Phoebe Jekielek*, Nichole Price, Heather Leslie

University of Maine Darling Marine Center

193 Clarks Cove Rd, Walpole, ME 04573

phoebe.jekielek@maine.edu

 



Environmental DNA (eDNA) is potentially a non-invasive, cost-effective and efficient method for monitoring aquaculture and commercial fisheries populations to inform sustainable fisheries

management practices. eDNA tools must be thoroughly ground truthed to determine

best practices for their appropriate application.
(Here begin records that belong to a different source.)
/-! ### The hub -/

/-- R302, R381 to R385, R392, R396, R397, R399: a session binds to a master's key or to a peer's; a peer writes and reads
view 4 in pages mapped for it; HSEM ends with its lease; boot takes the valid marker of higher MSEQ whose slot verifies, or
the recovery loader; power loss resets the device and keeps the flash; SCRUB counts a corrected error, journalled at most once a second for
each array, and journals an uncorrectable one, which in hub SRAM does no more, else zeroes an unowned line, poisons an owned one and ends its context, drops a buffer entry and ends its context, kills the
team, ends the call or retires the page; a core
fault starts a migration to a spare, or closes the core; SVCDONE ends the operation, and the first waiting fault of a core that is
still in placement is served. That LAST is 0 after a power loss, and
what a peer's access that its pages do not admit does, is the model's choice (log entries 31 and 36), as are the moments at
which a service operation may complete and a waiting core fault is served (log entry 30) and the order in which spares are
taken (log entry 48). That a page error retires every 64 KiB of each page that holds it, that an error in a retired page does
nothing, what is dropped with an entry, and that an error in hub SRAM ends nothing, is the model's choice (log entry 37). -/
def Obligations.HubEvents : Prop :=
  let logged (s t : State) (code ctx detail : Nat) : Prop :=
    ∃ e ∈ t.hub.journal, e.jseq = s.hub.jseq ∧ e.time = s.clock ∧ e.cmd = BitVec.ofNat 16 code ∧ e.source = 2 ∧ e.ctx = BitVec.ofNat 32 ctx ∧
      e.detail = BitVec.ofNat 32 detail
  let dead (t : State) (id : Nat) : Prop := ∀ u, t.team? id = some u → u.killed.isSome = true
  let ended (t : State) (ctx : Nat) : Prop :=
    (t.ctx? ctx).map Context.ended = some true ∧ ∀ u, t.team? u.id = some u → u.ctx = ctx → u.killed.isSome = true
  let uncorr (cls die core word : Nat) : Nat := cls * 2 ^ 28 + die % 4 * 2 ^ 26 + core % 128 * 2 ^ 19 + word % 2 ^ 19
  (∀ sid port key s, s.session? sid = none → port < 8 → s.hub.portsOut.contains port = false →
    let keyIs (m : Nat) : Prop := ∃ x, s.hub.masters[m]? = some x ∧ x.key = key
    (∀ m, m < 2 → keyIs m → (∀ k, k < m → ¬ keyIs k) →
      ∃ t, exec (.sessionEstablish sid port key) s = .next t ∧ t.hub.sessions = s.hub.sessions ++ [⟨sid, port, .master m⟩]) ∧
    (¬ keyIs 0 → ¬ keyIs 1 →
      (∀ p, s.hub.peers.find? (fun p => p.key == key) = some p → ∃ t, exec (.sessionEstablish sid port key) s = .next t ∧
        t.hub.sessions = s.hub.sessions ++ [⟨sid, port, .peer key⟩]) ∧
      ((∀ p ∈ s.hub.peers, p.key ≠ key) → exec (.sessionEstablish sid port key) s = .next s))) ∧
  (∀ sid ctx va data s, (s.peerMay sid ctx va data.length = true → s.span ctx va data.length true none = .ready →
      ∃ t, exec (.peerWrite sid ctx va data) s = .next t ∧ t.hub.outbox = s.hub.outbox ++ [.ack sid] ∧
        ∀ pa, s.views.length = 5 → (∀ j, j < data.length → s.translate ctx (va + j) true = .at (pa + j)) →
          (∀ j, j < data.length → (SMap.get? (s.view 4).order (pa + j)).getD 0 < s.writeNo) →
          ∀ j, j < data.length → some ((t.view 4).mem.read (pa + j)) = data[j]?) ∧
    (s.peerMay sid ctx va data.length = false → exec (.peerWrite sid ctx va data) s = .next s)) ∧
  (∀ sid ctx va n s, (∀ bs, s.peerMay sid ctx va n = true → s.readVirt ctx va n = some bs →
      ∃ t, exec (.peerRead sid ctx va n) s = .next t ∧ t.hub.outbox = s.hub.outbox ++ [.read sid bs]) ∧
    (s.peerMay sid ctx va n = false → exec (.peerRead sid ctx va n) s = .next s)) ∧
  (∀ s m e, s.hub.hsem = some (m, e) → (e ≤ s.clock → ∃ t, exec .hsemLeaseExpiry s = .next t ∧ t.hub.hsem = none) ∧
    (s.clock < e → exec .hsemLeaseExpiry s = .next s)) ∧
  (∀ s a b, s.hub.needBoot = true → s.hub.markers = [a, b] →
    let good (k : Marker) : Bool := k.valid && s.hub.slotOk k
    let boots (k : Marker) : Prop := ∃ t, exec .boot s = .next t ∧ t.hub.booted = some k ∧ t.hub.needBoot = false ∧ t.hub.recovery = false ∧
      logged s t 0x8009 0 (k.slot.toNat % 2)
    (good a = true → (good b = false ∨ b.mseq.toNat ≤ a.mseq.toNat) → boots a) ∧
    (good b = true → (good a = false ∨ a.mseq.toNat < b.mseq.toNat) → boots b) ∧
    (good a = false → good b = false → ∃ t, exec .boot s = .next t ∧ t.hub.booted = none ∧ t.hub.needBoot = false ∧
      t.hub.recovery = true ∧ logged s t 0x800A 0 0)) ∧
  (∀ s part, ∃ t, exec (.powerLoss part) s = .next t ∧ t.clock = 0 ∧ t.teams = [] ∧ t.contexts = [] ∧ t.cmdqs = [] ∧ t.saved = [] ∧
    t.scratch = [] ∧ t.lottery = 1 ∧ t.hub.hsem = none ∧ t.hub.journal = [] ∧ t.hub.jseq = 0 ∧ t.hub.sessions = [] ∧ t.hub.needBoot = true ∧
    t.hub.masters.map Master.last = [0, 0] ∧ t.hub.masters.map Master.frozen = [false, false] ∧
    (part = none → t.hub.flash = s.hub.flash ∧ t.hub.markers = s.hub.markers) ∧
    (∀ bs, part = some (.marker bs) → t.hub.flash = s.hub.flash ∧ t.hub.markers = modifyAt (fun _ => markerFrom bs) s.hub.lower s.hub.markers) ∧
    ∀ off bs img, part = some (.image off bs) → s.hub.flash[s.hub.target]? = some img → t.hub.markers = s.hub.markers ∧
      ∃ img', t.hub.flash[s.hub.target]? = some img' ∧ (img'.drop off).take bs.length = bs ∧
        (∀ k, k ≠ s.hub.target → t.hub.flash[k]? = s.hub.flash[k]?)) ∧
  (∀ s, exec (.scrub none) s = .next s) ∧
  (∀ s a, ∃ t, exec (.scrub (some (.single a))) s = .next t ∧ t.hub.corrcount = s.hub.corrcount + 1 ∧
    ((∀ c, s.corrTime a = some c → c + 1000000 * Config.cyclesPerUs ≤ s.clock) →
      logged s t 0x8003 0 ((s.hub.corrcount + 1).toNat % 2 ^ 32) ∧ t.corrTime a = some s.clock) ∧
    (∀ c, s.corrTime a = some c → s.clock < c + 1000000 * Config.cyclesPerUs → t.hub.journal = s.hub.journal ∧ t.corrTime a = some c) ∧
    ∀ b, b ≠ a → t.corrTime b = s.corrTime b) ∧
  (∀ s word, ∃ t, exec (.scrub (some (.hub word))) s = .next t ∧ logged s t 0x8004 0 (uncorr 7 0 0 word) ∧ t.teams = s.teams ∧
    t.contexts = s.contexts) ∧
  (∀ s die core off, ∃ t, exec (.scrub (some (.scratch die core off))) s = .next t ∧
    logged s t 0x8004 (s.tagAt die core off).1 (uncorr 2 die core (off / 8)) ∧
    ((s.tagAt die core off).1 = 0 → ∀ j, j < 64 → t.scratch.read (dieKey die (core * 2 ^ 22 + off / 64 * 64) + j) = 0) ∧
    ((s.tagAt die core off).1 ≠ 0 → t.isPoisoned die (core * 2 ^ 22 + off) = true) ∧
    ∀ c, (s.tagAt die core off).1 ≠ 0 → s.ctx? (s.tagAt die core off).1 = some c → c.ended = false → ended t (s.tagAt die core off).1) ∧
  (∀ s id u cls, s.team? id = some u →
    (∃ t w, exec (.scrub (some (.regs id))) s = .next t ∧ logged s t 0x8004 u.ctx (uncorr 1 u.die u.core w) ∧ dead t id) ∧
    ∃ t w, exec (.scrub (some (.teamState id cls))) s = .next t ∧ logged s t 0x8004 u.ctx (uncorr cls u.die u.core w) ∧ dead t id) ∧
  (∀ s b ctx die core u c, s.takeEntry b = some (ctx, die, core, u) → s.ctx? ctx = some c → c.ended = false →
    ∃ t w, exec (.scrub (some (.entry b))) s = .next t ∧ logged s t 0x8004 ctx (uncorr 6 die core w) ∧ ended t ctx) ∧
  (∀ (s : State), (∀ id c, s.copy? id = some c → (s.takeEntry (.copy id)).map (fun p => (p.1, p.2.1, p.2.2.1)) = some (c.ctx, c.die, c.core)) ∧
    (∀ id c, s.call? id = some c → c.accepted = false → (s.takeEntry (.call id)).map (fun p => (p.1, p.2.1, p.2.2.1)) = some (c.ctx, c.die, c.core)) ∧
    ∀ die core k p, (s.takeEntry (.request die core k) = some p ∨ s.takeEntry (.staged die core k) = some p) → p.2.1 = die ∧ p.2.2.1 = core) ∧
  (∀ s id c, s.copy? id = some c → ∃ t, exec (.scrub (some (.entry (.copy id)))) s = .next t ∧ t.copy? id = none) ∧
  (∀ s id c, s.call? id = some c → c.accepted = false → ∃ t, exec (.scrub (some (.entry (.call id)))) s = .next t ∧ t.call? id = none) ∧
  (∀ s die core k q, (s.estUnit die core).inbuf[k]? = some q → (s.reqCtx q).isSome = true →
    ∃ t, exec (.scrub (some (.entry (.request die core k)))) s = .next t ∧
      (t.estUnit die core).inbuf = (s.estUnit die core).inbuf.eraseIdx k) ∧
  (∀ s die core k c, (s.estUnit die core).staged[k]? = some c →
    ∃ t, exec (.scrub (some (.entry (.staged die core k)))) s = .next t ∧
      (t.estUnit die core).staged = (s.estUnit die core).staged.eraseIdx k) ∧
  (∀ s id c, s.call? id = some c → c.accepted = true → ∃ t w, exec (.scrub (some (.unitCall id))) s = .next t ∧
    logged s t 0x8004 c.ctx (uncorr 8 c.die c.core w) ∧ t.call? c.id = none ∧
    (s.lineOk c.ctx c.die c.ret = true → c.arrive = 0 → (t.locWord (.die c.die c.ret)).toNat % 256 = 4)) ∧
  (∀ s id p, s.pass? id = some p → ∃ t d, exec (.scrub (some (.unitPass id))) s = .next t ∧ logged s t 0x8004 p.ctx d ∧
    ∀ p', t.pass? id = some p' → p'.abandoned = true) ∧
  (∀ s pa, (s.isRetired pa = false → ∃ t, exec (.scrub (some (.page pa))) s = .next t ∧ t.isRetired pa = true ∧ logged s t 0x8005 0 (pa / 65536) ∧
      ∀ c ∈ s.contexts, ∀ p ∈ c.pages, ∀ f, p.frame? = some f → f ≤ pa → pa < f + p.size → ∀ k, k < p.size / 65536 →
        t.isRetired ((f / 65536 + k) * 65536) = true) ∧
    (s.isRetired pa = true → exec (.scrub (some (.page pa))) s = .next s)) ∧
  (∀ s die core, die < Config.dies → core < Config.cores →
    let moves (spare : Bool) (t : State) : Prop := t.hub.svc = some ⟨.core die core spare, s.migrants die core⟩ ∧
      ∀ u ∈ t.teams, u.id ∈ s.migrants die core → u.halted = true
    (s.hub.svc.isSome = true → ∃ t, exec (.coreFault die core) s = .next t ∧ t.hub.coreFaults = s.hub.coreFaults ++ [(die, core)]) ∧
    (s.hub.svc = none → s.cores.out.contains (die * 128 + core) = true → exec (.coreFault die core) s = .next s) ∧
    (s.hub.svc = none → s.cores.out.contains (die * 128 + core) = false →
      (s.hasSpare die = true → ∃ t, exec (.coreFault die core) s = .next t ∧ moves true t) ∧
      (s.hasSpare die = false → ∃ t, exec (.coreFault die core) s = .next t ∧ moves false t ∧ logged s t 0x8008 0 (die * 128 + core)))) ∧
  (∀ s v, s.hub.svc = some v → (s.svcReady v = false → exec .svcDone s = .next s) ∧
    (s.svcReady v = true → s.hub.coreFaults = [] → ∃ t, exec .svcDone s = .next t ∧ t.hub.svc = none ∧
      (∀ n e, v.op = .engine n → s.engines[n]? = some e → logged s t 0x8007 0 0x30 ∧ t.engines[n]? = some { e with service := false, freeFrom := s.clock + 1 }) ∧
      (∀ n, v.op = .stack n → logged s t 0x8007 0 0x31) ∧
      (∀ p, v.op = .port p → logged s t 0x8007 0 0x33 ∧ t.hub.portsOut = []) ∧
      (∀ die core, v.op = .core die core true → die < s.cores.sparesUsed.length → logged s t 0x8007 0 0x32 ∧ t.placeDue = true ∧
        SMap.get? t.cores.phys (die * 128 + core) = some (Config.cores + s.cores.sparesUsed.getD die 0) ∧
        t.cores.sparesUsed.getD die 0 = s.cores.sparesUsed.getD die 0 + 1) ∧
      (∀ die core, v.op = .core die core false → t.cores.out = s.cores.out ++ [die * 128 + core])) ∧
    (∀ pre die core l, s.svcReady v = true → (∀ d c b, v.op ≠ .core d c b) → s.hub.coreFaults = pre ++ (die, core) :: l →
      (∀ p ∈ pre, s.cores.out.contains (p.1 * 128 + p.2) = true) → s.cores.out.contains (die * 128 + core) = false →
      ∃ t spare ids, exec .svcDone s = .next t ∧ t.hub.coreFaults = l ∧ t.hub.svc = some ⟨.core die core spare, ids⟩))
Using sea scallop aquaculture farms and a vertically-stratified sampling design above a wild sea scallop bed in Penobscot Bay, Maine, we evaluated the temporal and spatial variability in scallop eDNA signal. The available scallop qPCR probe and primers successfully detected scallop eDNA on scallop aquaculture farms, above a wild well-characterized, deeper scallop bed, and at a site lacking sea scallops and established high temporal and spatial variation in this signal. Seasonal gene copy number per liter seawater maxima on sea scallop farms did not occur after peak scallop spawning, as indicated by GSI values, and did not occur in tandem with maximum counts of bivalve larvae with one exception of one farm site. Sea scallop eDNA was detected at all depths above a wild scallop bed and at a site lacking scallops, indicating that transport of eDNA and quantifying stochasticity in ‘background’ signals is an important consideration in future studies. The scallop eDNA signal increased at both wild population sites and across depths after maximum GSI were observed during the time of assumed peak larval presence from 30-45 days after spawning. The high spatial and temporal variability in scallop DNA detection supports the need for carefully constructed sampling designs that are informed by organismal life history traits and patterns and the physical oceanographic characteristics of local waters to best apply eDNA tools to monitoring commercially important species.